### WORK TO COMPLETE
Where the records below show the word "have" in a line, please copy that line.

### DATA FOR THE TASK
+++
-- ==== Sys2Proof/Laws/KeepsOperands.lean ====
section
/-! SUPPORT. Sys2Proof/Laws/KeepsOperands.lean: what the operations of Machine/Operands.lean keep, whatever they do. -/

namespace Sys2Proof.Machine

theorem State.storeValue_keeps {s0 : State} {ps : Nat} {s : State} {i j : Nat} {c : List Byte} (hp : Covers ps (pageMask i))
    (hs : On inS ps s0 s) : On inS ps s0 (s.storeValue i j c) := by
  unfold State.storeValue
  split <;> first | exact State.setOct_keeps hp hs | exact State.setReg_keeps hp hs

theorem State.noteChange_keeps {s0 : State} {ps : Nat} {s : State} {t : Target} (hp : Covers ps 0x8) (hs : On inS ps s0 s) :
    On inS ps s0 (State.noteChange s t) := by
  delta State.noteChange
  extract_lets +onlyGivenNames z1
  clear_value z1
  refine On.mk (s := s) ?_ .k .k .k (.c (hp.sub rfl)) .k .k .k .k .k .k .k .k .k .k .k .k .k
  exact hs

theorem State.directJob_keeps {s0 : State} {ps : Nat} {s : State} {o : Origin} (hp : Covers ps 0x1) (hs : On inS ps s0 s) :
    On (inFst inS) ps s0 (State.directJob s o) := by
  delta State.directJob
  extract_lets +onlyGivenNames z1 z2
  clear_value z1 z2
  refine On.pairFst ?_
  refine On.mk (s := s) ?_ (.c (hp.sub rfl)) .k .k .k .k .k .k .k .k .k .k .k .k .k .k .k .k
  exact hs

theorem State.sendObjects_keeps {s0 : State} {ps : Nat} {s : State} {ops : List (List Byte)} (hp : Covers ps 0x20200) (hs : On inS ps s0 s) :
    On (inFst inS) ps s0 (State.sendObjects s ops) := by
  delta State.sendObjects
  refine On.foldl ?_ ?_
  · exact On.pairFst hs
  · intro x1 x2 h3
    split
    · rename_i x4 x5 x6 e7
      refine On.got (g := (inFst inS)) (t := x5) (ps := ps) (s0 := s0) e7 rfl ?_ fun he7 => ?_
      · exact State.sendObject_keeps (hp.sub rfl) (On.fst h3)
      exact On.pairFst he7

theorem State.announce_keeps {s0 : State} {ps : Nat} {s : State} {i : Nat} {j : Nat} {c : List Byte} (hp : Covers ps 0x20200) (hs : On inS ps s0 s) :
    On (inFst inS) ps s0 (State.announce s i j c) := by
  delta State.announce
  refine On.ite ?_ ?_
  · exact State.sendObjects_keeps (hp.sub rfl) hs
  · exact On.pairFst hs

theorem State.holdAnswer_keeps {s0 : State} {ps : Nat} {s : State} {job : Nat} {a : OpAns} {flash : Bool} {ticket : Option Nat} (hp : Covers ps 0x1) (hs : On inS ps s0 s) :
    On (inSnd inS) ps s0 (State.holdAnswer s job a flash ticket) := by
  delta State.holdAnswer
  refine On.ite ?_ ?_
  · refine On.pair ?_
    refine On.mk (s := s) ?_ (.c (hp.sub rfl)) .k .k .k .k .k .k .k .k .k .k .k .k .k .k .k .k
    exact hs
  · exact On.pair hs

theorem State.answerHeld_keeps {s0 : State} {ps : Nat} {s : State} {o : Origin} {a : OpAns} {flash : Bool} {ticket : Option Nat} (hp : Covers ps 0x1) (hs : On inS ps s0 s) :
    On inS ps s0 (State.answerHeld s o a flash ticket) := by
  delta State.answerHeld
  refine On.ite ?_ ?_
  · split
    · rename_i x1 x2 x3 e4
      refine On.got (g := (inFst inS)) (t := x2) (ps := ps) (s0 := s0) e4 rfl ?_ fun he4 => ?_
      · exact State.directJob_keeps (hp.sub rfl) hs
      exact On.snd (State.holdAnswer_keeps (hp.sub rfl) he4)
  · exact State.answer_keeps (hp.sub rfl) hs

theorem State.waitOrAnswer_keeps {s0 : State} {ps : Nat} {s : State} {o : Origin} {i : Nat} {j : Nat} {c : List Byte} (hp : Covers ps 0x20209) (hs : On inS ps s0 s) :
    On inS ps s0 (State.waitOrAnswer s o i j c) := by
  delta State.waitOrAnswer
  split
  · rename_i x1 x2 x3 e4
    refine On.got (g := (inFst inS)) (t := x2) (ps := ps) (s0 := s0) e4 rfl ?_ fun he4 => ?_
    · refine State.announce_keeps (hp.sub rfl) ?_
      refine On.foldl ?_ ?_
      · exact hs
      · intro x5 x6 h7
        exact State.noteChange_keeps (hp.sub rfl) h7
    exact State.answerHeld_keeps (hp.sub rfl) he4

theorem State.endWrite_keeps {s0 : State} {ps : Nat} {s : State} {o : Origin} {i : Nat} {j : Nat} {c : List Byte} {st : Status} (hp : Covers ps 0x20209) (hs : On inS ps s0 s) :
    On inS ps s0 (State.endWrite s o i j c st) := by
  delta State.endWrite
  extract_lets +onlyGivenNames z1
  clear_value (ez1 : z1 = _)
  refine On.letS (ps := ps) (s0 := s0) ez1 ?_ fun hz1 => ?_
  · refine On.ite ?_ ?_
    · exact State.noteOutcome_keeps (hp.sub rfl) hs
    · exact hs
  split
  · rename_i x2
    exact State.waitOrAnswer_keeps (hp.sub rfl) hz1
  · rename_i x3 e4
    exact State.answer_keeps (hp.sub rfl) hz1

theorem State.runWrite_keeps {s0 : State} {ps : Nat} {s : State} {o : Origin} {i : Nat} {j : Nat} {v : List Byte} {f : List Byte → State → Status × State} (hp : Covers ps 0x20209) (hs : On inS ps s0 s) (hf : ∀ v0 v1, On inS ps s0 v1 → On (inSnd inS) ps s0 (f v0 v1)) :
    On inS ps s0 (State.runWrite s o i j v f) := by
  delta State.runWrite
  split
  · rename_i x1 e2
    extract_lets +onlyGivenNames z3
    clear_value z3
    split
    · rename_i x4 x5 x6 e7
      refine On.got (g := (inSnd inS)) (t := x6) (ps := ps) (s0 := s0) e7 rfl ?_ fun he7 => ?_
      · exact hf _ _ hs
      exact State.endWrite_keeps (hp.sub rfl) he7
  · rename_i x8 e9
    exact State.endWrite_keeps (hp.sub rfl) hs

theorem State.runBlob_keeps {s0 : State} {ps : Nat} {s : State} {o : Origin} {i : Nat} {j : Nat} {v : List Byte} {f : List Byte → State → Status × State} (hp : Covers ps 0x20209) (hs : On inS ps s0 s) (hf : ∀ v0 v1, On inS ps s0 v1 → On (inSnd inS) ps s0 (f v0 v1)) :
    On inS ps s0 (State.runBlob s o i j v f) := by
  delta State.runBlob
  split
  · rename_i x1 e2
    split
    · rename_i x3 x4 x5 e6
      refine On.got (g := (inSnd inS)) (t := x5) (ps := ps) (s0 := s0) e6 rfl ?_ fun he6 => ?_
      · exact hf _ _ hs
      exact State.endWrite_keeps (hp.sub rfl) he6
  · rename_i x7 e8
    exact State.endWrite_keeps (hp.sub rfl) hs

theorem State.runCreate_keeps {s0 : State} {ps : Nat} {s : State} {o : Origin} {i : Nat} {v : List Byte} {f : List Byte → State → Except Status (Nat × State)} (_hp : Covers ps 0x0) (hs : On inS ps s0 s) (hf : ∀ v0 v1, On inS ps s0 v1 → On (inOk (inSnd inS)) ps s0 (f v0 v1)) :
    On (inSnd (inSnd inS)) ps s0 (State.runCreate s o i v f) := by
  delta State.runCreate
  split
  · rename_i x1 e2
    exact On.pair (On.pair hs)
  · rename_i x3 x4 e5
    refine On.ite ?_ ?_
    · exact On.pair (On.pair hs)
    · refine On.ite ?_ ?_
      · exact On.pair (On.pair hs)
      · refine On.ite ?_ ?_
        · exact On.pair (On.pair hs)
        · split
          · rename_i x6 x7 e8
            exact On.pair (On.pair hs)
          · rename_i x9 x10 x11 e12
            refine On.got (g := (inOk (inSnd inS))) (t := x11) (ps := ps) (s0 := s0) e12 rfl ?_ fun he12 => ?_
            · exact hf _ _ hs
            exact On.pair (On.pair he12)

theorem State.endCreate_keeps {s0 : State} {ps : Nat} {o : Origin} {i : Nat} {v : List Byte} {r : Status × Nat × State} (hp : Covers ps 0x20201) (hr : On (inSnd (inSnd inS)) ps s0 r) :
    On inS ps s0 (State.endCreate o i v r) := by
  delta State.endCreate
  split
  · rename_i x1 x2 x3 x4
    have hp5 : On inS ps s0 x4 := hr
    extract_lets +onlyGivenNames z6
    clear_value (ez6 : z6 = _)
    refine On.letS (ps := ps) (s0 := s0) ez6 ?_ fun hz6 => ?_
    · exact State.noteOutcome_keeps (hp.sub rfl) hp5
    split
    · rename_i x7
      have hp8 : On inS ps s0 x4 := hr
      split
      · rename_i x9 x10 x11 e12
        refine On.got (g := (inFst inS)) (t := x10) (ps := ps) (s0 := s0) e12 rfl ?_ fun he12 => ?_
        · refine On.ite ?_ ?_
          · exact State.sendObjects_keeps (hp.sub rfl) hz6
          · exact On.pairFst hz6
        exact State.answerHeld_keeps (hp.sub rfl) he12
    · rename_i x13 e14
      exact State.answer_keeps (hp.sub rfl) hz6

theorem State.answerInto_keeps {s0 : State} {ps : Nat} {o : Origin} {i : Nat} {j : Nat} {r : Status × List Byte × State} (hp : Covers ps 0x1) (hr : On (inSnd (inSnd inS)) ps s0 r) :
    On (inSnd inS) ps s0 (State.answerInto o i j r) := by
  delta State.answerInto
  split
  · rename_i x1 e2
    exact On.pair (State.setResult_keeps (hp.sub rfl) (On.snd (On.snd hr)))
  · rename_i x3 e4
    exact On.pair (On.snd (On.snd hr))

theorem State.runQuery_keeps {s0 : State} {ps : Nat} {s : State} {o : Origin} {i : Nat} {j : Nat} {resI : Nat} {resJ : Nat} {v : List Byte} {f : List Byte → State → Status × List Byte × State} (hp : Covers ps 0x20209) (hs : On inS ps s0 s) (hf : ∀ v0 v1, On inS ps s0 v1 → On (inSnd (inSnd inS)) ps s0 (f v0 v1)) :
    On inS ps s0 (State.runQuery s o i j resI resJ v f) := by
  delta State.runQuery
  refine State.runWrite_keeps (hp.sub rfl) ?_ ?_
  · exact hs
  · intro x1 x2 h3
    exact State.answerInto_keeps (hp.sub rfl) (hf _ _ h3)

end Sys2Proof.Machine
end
+++
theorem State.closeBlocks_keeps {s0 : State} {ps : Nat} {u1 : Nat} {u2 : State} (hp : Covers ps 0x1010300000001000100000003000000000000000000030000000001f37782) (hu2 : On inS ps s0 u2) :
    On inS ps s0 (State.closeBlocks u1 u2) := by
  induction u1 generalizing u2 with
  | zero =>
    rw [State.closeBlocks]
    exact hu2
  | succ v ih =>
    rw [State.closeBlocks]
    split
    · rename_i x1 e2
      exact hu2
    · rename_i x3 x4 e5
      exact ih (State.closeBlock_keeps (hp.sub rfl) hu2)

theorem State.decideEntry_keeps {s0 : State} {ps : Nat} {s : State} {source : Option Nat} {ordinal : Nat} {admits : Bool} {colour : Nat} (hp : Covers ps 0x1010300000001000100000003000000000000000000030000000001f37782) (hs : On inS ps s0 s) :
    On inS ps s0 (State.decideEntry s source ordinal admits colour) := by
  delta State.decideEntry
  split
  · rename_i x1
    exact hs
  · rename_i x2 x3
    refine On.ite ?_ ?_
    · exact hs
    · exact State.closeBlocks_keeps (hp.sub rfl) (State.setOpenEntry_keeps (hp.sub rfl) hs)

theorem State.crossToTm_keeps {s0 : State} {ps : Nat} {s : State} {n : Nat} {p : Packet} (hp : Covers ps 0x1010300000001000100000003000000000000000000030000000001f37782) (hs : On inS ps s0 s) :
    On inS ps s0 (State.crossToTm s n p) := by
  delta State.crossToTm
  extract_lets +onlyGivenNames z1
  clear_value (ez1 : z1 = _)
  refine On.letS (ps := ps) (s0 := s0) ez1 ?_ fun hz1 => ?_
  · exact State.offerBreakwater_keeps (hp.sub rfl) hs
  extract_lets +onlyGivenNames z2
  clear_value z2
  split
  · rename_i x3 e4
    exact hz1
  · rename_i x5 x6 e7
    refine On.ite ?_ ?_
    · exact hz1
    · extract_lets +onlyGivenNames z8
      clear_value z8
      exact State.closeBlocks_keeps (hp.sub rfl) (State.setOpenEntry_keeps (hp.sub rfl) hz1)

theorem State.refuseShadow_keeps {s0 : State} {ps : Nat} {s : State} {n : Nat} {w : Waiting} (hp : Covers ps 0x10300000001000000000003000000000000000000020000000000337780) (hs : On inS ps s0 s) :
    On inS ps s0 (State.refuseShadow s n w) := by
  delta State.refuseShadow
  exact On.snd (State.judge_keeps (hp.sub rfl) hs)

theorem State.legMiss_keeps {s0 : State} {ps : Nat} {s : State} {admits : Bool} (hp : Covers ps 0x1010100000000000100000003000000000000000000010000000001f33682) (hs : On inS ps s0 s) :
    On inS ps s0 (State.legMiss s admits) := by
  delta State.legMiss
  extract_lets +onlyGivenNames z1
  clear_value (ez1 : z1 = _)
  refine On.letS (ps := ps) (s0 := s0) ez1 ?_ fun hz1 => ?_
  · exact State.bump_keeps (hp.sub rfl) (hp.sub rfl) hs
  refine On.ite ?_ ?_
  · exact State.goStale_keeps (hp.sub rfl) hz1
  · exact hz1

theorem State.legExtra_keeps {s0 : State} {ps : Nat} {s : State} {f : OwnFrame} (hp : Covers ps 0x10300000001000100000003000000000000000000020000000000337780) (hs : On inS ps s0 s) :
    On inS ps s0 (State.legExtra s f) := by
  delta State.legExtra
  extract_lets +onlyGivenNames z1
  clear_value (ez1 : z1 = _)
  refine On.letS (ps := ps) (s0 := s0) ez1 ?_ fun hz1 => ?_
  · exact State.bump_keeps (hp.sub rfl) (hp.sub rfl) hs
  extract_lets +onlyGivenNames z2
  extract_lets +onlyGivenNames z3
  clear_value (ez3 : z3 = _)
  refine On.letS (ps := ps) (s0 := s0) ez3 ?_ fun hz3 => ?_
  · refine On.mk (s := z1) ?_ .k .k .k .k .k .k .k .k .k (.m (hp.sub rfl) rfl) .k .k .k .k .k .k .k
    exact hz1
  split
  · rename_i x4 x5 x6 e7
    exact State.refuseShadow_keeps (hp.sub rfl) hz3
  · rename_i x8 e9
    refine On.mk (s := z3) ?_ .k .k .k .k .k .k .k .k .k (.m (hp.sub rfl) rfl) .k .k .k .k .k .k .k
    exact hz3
+++
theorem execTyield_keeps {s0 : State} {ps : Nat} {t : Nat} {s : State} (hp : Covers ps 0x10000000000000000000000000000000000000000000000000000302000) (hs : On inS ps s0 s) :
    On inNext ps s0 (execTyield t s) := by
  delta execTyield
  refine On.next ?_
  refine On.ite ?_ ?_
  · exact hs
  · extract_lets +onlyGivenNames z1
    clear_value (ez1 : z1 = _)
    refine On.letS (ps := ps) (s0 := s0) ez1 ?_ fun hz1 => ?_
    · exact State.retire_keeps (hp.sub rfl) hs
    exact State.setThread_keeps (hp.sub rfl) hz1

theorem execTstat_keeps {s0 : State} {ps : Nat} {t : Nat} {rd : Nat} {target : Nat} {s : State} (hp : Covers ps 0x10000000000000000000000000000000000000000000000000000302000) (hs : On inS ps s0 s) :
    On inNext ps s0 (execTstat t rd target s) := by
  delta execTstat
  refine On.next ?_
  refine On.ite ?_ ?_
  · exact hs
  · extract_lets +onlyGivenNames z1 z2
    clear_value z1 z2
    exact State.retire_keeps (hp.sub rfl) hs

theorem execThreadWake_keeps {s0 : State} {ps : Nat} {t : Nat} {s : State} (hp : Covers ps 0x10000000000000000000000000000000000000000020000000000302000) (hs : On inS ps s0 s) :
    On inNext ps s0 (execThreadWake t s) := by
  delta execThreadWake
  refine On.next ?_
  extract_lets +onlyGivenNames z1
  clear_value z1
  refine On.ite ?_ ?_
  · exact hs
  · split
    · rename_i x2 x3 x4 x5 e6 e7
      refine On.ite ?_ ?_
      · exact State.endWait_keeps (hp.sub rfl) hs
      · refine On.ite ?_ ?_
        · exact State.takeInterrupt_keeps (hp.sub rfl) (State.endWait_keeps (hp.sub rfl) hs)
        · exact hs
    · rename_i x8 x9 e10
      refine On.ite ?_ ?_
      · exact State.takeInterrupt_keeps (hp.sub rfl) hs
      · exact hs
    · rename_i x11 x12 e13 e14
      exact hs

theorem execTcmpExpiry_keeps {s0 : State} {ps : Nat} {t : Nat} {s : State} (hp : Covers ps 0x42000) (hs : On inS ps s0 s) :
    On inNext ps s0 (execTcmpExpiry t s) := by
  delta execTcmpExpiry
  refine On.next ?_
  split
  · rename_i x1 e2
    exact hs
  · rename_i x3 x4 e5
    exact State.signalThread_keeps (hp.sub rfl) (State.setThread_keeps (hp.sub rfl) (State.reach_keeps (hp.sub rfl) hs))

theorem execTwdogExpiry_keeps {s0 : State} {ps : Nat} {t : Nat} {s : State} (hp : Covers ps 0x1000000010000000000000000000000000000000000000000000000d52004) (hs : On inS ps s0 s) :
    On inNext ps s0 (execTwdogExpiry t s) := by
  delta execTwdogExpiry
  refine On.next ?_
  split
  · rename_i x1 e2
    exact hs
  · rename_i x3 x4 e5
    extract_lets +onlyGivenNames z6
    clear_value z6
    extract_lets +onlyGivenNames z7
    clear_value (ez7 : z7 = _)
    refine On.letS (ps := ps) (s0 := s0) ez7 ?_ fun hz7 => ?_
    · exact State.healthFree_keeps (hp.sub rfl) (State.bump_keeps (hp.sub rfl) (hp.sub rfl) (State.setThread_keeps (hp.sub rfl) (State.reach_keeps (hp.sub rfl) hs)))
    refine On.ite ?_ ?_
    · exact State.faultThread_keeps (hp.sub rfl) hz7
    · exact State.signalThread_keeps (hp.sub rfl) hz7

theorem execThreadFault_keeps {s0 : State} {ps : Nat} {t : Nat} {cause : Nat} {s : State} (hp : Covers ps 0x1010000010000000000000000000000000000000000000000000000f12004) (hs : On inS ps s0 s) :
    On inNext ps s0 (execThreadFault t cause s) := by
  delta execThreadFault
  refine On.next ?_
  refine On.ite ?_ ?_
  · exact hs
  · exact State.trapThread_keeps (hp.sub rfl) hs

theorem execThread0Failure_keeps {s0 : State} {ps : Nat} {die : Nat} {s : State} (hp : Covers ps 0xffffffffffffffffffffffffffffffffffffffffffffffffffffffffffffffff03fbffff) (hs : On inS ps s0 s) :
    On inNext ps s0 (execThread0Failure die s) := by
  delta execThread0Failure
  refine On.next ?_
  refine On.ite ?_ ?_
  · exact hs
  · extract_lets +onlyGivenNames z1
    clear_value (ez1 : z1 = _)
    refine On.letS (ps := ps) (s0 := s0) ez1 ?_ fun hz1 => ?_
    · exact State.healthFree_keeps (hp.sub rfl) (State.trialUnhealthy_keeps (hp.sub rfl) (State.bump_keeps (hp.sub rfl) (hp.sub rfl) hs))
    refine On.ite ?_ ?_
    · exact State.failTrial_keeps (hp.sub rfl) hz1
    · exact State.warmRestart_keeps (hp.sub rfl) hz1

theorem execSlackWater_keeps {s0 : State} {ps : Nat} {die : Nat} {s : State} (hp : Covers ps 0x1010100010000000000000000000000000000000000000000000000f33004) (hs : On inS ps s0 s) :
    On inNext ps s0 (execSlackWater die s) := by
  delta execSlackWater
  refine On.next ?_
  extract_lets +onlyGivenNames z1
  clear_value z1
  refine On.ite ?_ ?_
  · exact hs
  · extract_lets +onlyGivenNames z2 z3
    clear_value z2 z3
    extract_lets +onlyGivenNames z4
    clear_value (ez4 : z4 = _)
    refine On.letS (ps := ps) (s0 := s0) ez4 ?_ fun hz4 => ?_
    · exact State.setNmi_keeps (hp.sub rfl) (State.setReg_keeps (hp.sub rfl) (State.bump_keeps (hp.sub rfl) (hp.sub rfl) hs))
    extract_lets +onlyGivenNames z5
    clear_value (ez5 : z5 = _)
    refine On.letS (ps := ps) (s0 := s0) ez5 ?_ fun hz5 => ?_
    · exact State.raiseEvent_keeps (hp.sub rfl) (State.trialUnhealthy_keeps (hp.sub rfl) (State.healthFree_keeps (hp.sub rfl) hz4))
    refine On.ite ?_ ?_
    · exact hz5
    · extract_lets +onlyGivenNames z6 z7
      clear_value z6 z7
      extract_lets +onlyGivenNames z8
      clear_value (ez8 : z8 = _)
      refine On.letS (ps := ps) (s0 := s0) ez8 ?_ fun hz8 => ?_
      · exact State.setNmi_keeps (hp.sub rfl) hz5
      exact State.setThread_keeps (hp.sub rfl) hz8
+++
### RESULT OF THIS EXERCISE
    have hp5 : On inS ps s0 x4 := hr
      have hp8 : On inS ps s0 x4 := hr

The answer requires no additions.